Above his head flapped
the great cloth sign tacked quite across the rough building, heralding
to all who could read the words that this was BILL WILSON'S PLACE.
A flaunting bit of information it was, and quite superfluous; since
practically every man in San Francisco drifted towards it, soon or
late, as the place where the most whisky was drunk and the most gold
lost and won, with the most beautiful women to smile or frown upon the
lucky, in all the town.
The trade wind knew that Bill Wilson's place needed no sign save its
presence there, and was loosening a corner in the hope of carrying it
quite away as a trophy.
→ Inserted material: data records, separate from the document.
/-- `RES` and `SET` write the one bit and no flag (42_bit.md rules R222 to R225). -/
def Obligations.ResSetResult : Prop :=
  ∀ (s : State) (u : BitVec 3) (r : R8) (value : Bool),
    (Completes (if value then .setR8 u r else .resR8 u r) s fun t =>
      (∀ k, k < 8 → (getR8 t r).getLsbD k =
        if k = u.toNat then value else (getR8 s r).getLsbD k) ∧
        t.f = s.f ∧ OnlyR8 [r] [] s t) ∧
    (Completes (if value then .setAtHL u else .resAtHL u) s fun t => ∃ v : Byte,
      (∀ k, k < 8 → v.getLsbD k =
        if k = u.toNat then value else (peek s (getHL s)).getLsbD k) ∧
        t.f = s.f ∧ ModifiesAtHL v s t)

/-- `SWAP` exchanges the nibbles and clears `C` (42_bit.md rules R226 and R227). -/
def Obligations.SwapResult : Prop :=
  ∀ (s : State) (r : R8),
    (Completes (.swapR8 r) s fun t =>
      (getR8 t r).toNat = 16 * ((getR8 s r).toNat % 16) + (getR8 s r).toNat / 16 ∧
        FlagsAre t.f (getR8 s r = 0) False False False ∧ OnlyR8 [r] [] s t) ∧
    (Completes .swapAtHL s fun t => ∃ v : Byte,
      v.toNat = 16 * ((peek s (getHL s)).toNat % 16) + (peek s (getHL s)).toNat / 16 ∧
        FlagsAre t.f (v = 0) False False False ∧ ModifiesAtHL v s t)

/-- The seven rotates and shifts on a register and on the byte at `HL`, and the four on `A` alone,
which write `Z` with 0 (43_rotate_shift.md rule R240). -/
def Obligations.RotateShiftResult : Prop :=
  ∀ (s : State) (op : Rot) (r : R8),
    (Completes (rotR8 op r) s fun t =>
      (getR8 t r).toNat = rotResult (getR8 s r).toNat s.f.c.toNat op ∧
        FlagsAre t.f (getR8 t r = 0) False False (rotCarry (getR8 s r).toNat op = 1) ∧
        OnlyR8 [r] [] s t) ∧
    (Completes (rotAtHL op) s fun t => ∃ v : Byte,
      v.toNat = rotResult (peek s (getHL s)).toNat s.f.c.toNat op ∧
        FlagsAre t.f (v = 0) False False
          (rotCarry (peek s (getHL s)).toNat op = 1) ∧
        ModifiesAtHL v s t) ∧
    ∀ i, (i, op) ∈ [(Instr.rla, Rot.rl), (.rlca, .rlc), (.rra, .rr), (.rrca, .rrc)] →
      Completes i s fun t =>
        t.a.toNat = rotResult s.a.toNat s.f.c.toNat op ∧
          FlagsAre t.f False False False (rotCarry s.a.toNat op = 1) ∧ OnlyR8 [.a] [] s t

/-- Nine `RL` or nine `RR` in a row restore the register and the carry; eight `RLC` or `RRC`, and two
`SWAP`, restore the register (95_test_vectors.md law L-6). -/
def Obligations.RotationsRestore : Prop :=
  ∀ (s : State) (r : R8),
    (∀ i ∈ [Instr.rlR8 r, .rrR8 r], ∃ t, repeated i 9 s = .next t ∧
      getR8 t r = getR8 s r ∧ t.f.c = s.f.c ∧ OnlyR8 [r] [] s t) ∧
    (∀ i ∈ [Instr.rlcR8 r, .rrcR8 r], ∃ t, repeated i 8 s = .next t ∧
      getR8 t r = getR8 s r ∧ OnlyR8 [r] [] s t) ∧
    ∃ t, repeated (.swapR8 r) 2 s = .next t ∧ getR8 t r = getR8 s r ∧ OnlyR8 [r] [] s t

/-! ### Loads and stores -/

/-- The loads of registers from registers and constants (44_load.md rules R280, R281, R282, R298 and
R301). -/
def Obligations.LoadRegisterResult : Prop :=
  ∀ (s : State) (dst src : R8) (p : R16) (n : Byte) (w : Word),
    (Completes (.ldR8R8 dst src) s fun t =>
      getR8 t dst = getR8 s src ∧ t.f = s.f ∧ OnlyR8 [dst] [] s t) ∧
    (Completes (.ldR8N8 dst n) s fun t => getR8 t dst = n ∧ t.f = s.f ∧ OnlyR8 [dst] [] s t) ∧
    (Completes (.ldR16N16 p w) s fun t =>
      getR16 t p = w ∧ t.f = s.f ∧ OnlyR8 (halves p) [] s t) ∧
    (Completes (.ldSPN16 w) s fun t => t.sp = w ∧ t.pc = s.pc ∧ OnlyStack [] s t) ∧
    (Completes .ldSPHL s fun t =>
      t.sp.toNat = 256 * s.h.toNat + s.l.toNat ∧ t.pc = s.pc ∧ OnlyStack [] s t)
Bill glanced up, promised the resisting cloth
an extra nail or two, and let his thoughts and his eyes wander
again to the sweeping tide of humanity that flowed up and down the
straggling street of sand and threatened to engulf the store which men
spoke of simply as "Smith's."
A shipload of supplies had lately been carted there, and miners
were feverishly buying bacon, beans, "self-rising" flour, matches,
tea--everything within the limits of their gold dust and their
carrying capacity--which they needed for hurried trips to the hills
where was hidden the gold they dreamed of night and day.
To Bill that tide meant so much business; and he was not the man to
grudge his friend Smith a share of it. When the fog crept in through
the Golden Gate--a gate which might never be closed against it--the
tide of business would set towards his place, just as surely as the
ocean tide would clamor at the rocky wall out there to the west.